6 Mayıs 2014 Salı

Artık ideallerimden vazgeçtim galiba. Aslında tam vazgeçtim sayılmaz bence, en azından hala 'sadece para için' çalışmıyorum. Önceliğim para olmadığı sürece de idealist sayılırım herhalde =)
Ben kullanılıyor olma hissinden kurtulamıyorum, sırf insanları memnun edeyim de paramı alıp çekileyim diye de düşünemiyorum. Yaptığım iş beni tatmin etmiyorsa isterse tüm dünya alkışlasın ne anlamı var ki.
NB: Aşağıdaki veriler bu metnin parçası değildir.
/-- What the fabric unit holds. -/
structure FabricState where
  links : Table Link := []
  jobs : Table Job := []
  /-- Outstanding requests by request number; next number. -/
  requests : Table Request := []
  nextRequest : Nat := 0
  /-- Requests that wait at the source for room (R400), oldest first, with their numbers. -/
  waiting : List (Nat × Request) := []
  /-- Next tag by job entry × 4096 + home (R400). -/
  tags : Table Nat := []
  /-- Replay tables by job entry × 4096 + source node (R402). -/
  replays : Table Replay := []
  fences : List Fence := []
  /-- Running ATOMIC nodes by run: 512 × task + rank. -/
  atomics : Table AtomicRun := []
  /-- Tick of the last heartbeat of each peer, plus 1, and of the last heartbeats sent (R404). -/
  heard : Table Nat := []
  heartbeatAt : Nat := 0
  /-- Nodes declared dead (R405). -/
  dead : List Nat := []
  /-- Source bytes of moves that have arrived, by move number, and moves whose data came poisoned (R369). -/
  staged : Table (Table Byte) := []
  tainted : List Nat := []
  /-- Lines held under NCRO, by job entry and node and line (R399). -/
  ncro : Table (List Byte) := []
  /-- Quad lines held shared on this chip, by the same key (R397). -/
  shared : Table (List Byte) := []
  /-- Home directory: nodes that hold each local line shared, by context × 2³⁵ + line; nodes asked to drop it that have not
  answered (R397, R398). -/
  sharers : Table (List Nat) := []
  dropping : Table (List Nat) := []
  /-- Stores held until the sharers of their line have acknowledged (R398). -/
  held : List Packet := []
deriving DecidableEq, Repr

/-! Sync objects (ch. 14). -/

/-- A waiter of an object (R415): LNC at which the wait began, context, descriptor sequence, task number plus 1 (0 for a proxy
waiter), wait entry, units, and for a proxy waiter its node, job entry and proxy ID. -/
structure Waiter where
  since : Nat
  ctx : Nat
  seq : Nat
  task : Nat
  entry : Nat
  count : Nat
  node : Nat := 0
  job : Nat := 0
  proxy : Nat := 0
deriving DecidableEq, Repr

/-- A physical sync object (R410, R411, R420, R423). -/
structure SyncObj where
  owner : Nat
  vid : Nat
  /-- 0 semaphore, 1 barrier, 2 event. -/
  kind : Nat
  /-- Class of the creating context (R85). -/
  klass : Nat
  hold : Bool := false
  /-- Initial count of a semaphore, or P of a barrier. -/
  initial : Nat := 0
  /-- Count, arrived, or 0 UNSET and 1 SET. -/
  value : Nat := 0
  generation : Nat := 0
  overflow : Bool := false
  /-- Holding contexts and their units, at most eight. -/
  holders : List (Nat × Nat) := []
  waiters : List Waiter := []
  abandoned : Bool := false
  /-- A proxy: job entry, home node, home physical ID, plus 1 in the first; 0 for an object of this chip. -/
  remoteJob : Nat := 0
  homeNode : Nat := 0
  homeId : Nat := 0
  /-- What the home last answered of its object: holders and state (R428). -/
  homeHolders : Nat := 0
  homeState : Nat := 0
  /-- Job entry, node and proxy ID of each proxy that has reached the object (R421). -/
  proxies : List (Nat × Nat × Nat) := []
deriving DecidableEq, Repr

/-- One job's part on this chip as the stalemate detector sees it (R425, R427). -/
structure Quiet where
  /-- Tick since which the part is quiescent, plus 1. -/
  since : Nat := 0
  reported : Bool := false
  /-- Declared, or halted by rank 0 (R426). -/
  declared : Bool := false
  frozen : Bool := false
  /-- SYNC_SIGNAL and SYNC_GRANT sent and received. -/
  sent : Nat := 0
  received : Nat := 0
  /-- Signals queued while frozen: object, context, count. -/
  queued : List (Nat × Nat × Nat) := []
  /-- Waits of proxies that arrived while frozen: object and waiter. -/
  heldWaits : List (Nat × Waiter) := []
  /-- Rank 0: reports held (rank, sent, received), confirmations, tick of the QUERY plus 1. -/
  reports : List (Nat × Nat × Nat) := []
  confirms : List Nat := []
  queriedAt : Nat := 0
deriving DecidableEq, Repr

/-- What the sync unit holds. -/
structure SyncState where
  /-- Physical objects by ID, 0 to 65,535 (R411); reset none. -/
  objects : Table SyncObj := []
  /-- Contexts that the stalemate detector has halted (R426); reset none. -/
  halted : List Nat := []
  /-- Detector state by job entry, 64 + c for a single context c; reset none. -/
  quiet : Table Quiet := []
  /-- Wait-graph records, oldest first, at most 4 (R428); reset none. -/
  records : List (List Byte) := []
deriving DecidableEq, Repr

/-! Power, clocks and heat (ch. 17). -/

/-- What the power controller holds beside its objects. -/
structure PowerState where
  /-- VR_ALERT_N is low, and the tick of its last rising edge, plus 1 (R505, R507); reset false, 0. -/
  vrAlert : Bool := false
  vrClearAt : Nat := 0
  /-- The causes over-limit and thermal of the lowest state (R505); reset false. -/
  overLimit : Bool := false
  hot : Bool := false
  /-- Burst is disarmed (R501); reset false. -/
  burstOff : Bool := false
  /-- Watts by which heat has lowered the active limit, and whether an interval under R513 is running; reset 0. -/
  cut : Nat := 0
  throttling : Bool := false
  /-- Tick since which every sensor reads below THROTTLE_TEMP (R507), plus 1; reset 0. -/
  coolSince : Nat := 0
  /-- The input is out of its limits (R491), and the thermal trip has latched (R514); reset false. -/
  inputOff : Bool := false
  /-- The input has fallen below 30 V and AON has stopped (R492); reset false. -/
  off : Bool := false
  trip : Bool := false
  /-- Tick of the last turn-on of a domain, plus 1 (R495); reset 0. -/
  lastOn : Nat := 0
  /-- Ticks of the last raise and the last reduction of duty on each rail, plus 1 (R499); reset 0. -/
  raisedAt : Table Nat := []
  reducedAt : Table Nat := []
  /-- Microjoules below one millijoule per account, 514 the total (R515); reset 0. -/
  energy : Table Nat := []
  /-- Package power of the last 50 intervals of 1 µs in W, newest first (R501); watts summed over the present millisecond and its
  intervals (PKG_POWER); reset empty, 0. -/
  samples : List Nat := []
  msSum : Nat := 0
  msCount : Nat := 0
  /-- Intervals of 1 µs since power-on, and those of the last 100 ms whose 50 µs average exceeded POWER_CAP, as runs of a first
  interval and a length, newest first (R501); reset 0, none. -/
  intervals : Nat := 0
  bursts : List (Nat × Nat) := []
  /-- Tick since which, plus 1, the 50 µs average: exceeds the active limit with every BE and TEMPO tile at 1/16 (R505); lies at or below 80 %
  of it (R507); exceeds POWER_CAP, or does not (R508); reset 0. -/
  overSince : Nat := 0
  calmSince : Nat := 0
  capOverSince : Nat := 0
  capOkSince : Nat := 0
  /-- Tick of the last step of R513, plus 1; tick since which some sensor reads above 105 °C, plus 1 (R505, R513); reset 0. -/
  steppedAt : Nat := 0
  hotSince : Nat := 0
deriving DecidableEq, Repr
Biraz bencilim bu konuda, önce kendi isteklerimi, zevklerimi, memnuniyetimi 'ego'mu düşünüyorum. Ama gerçek hayatta benim gibilere madalya verilmiyor elbette. Hayat şartları, çalışma koşulları diğerini doğru kılsa da, ben kendi doğruma inanıyorum.

4 Mayıs 2014 Pazar

Hayat hep beklemediğin anda beklemediğin yönleriyle karşına çıkabiliyor.
Herşey bugün var yarın yok, bazen birkaç dakika sonrasında bile yok olup gidiyor.
Bağlılıklar da öyle...
Düşünmeye başladım ki, kafamda yarattığım dünyada yaşamışım ben hep, ya gözlerimi hiç açmamalıymışım ya da o dünya hiç var olmamalıymış...
Şimdi o dünya son parçasını da savurdu... Dostluklarımı...
Hiç birşey aslında gerçek değil sanırım, ya da ben gerçek dünyada var olmayı başaramadım, ya da zaten gerçek olan bu. Ölümüne dostluk, fedakarlık, bağlılık, çok seslilik, bir anlık-uzun zamanlık... Belli ki çok şey yükledim ben o dünyamda yer alan kişilere-yerlere-zamana. Ve o yükü belki taşıyamadıkları için parçalandı, belki yüklemeyi başaramadım, belki de yükün farkında hiç olmadılar...
Sonuç olarak,
insan her zaman yalnız, yanında ailesi de olsa 'arkadaşları' da olsa, bir yerlerde, bir zamanlarda hep yalnız aslında.
Alışacağım bende yeni gerçeklere...
Ama istiyor muyum???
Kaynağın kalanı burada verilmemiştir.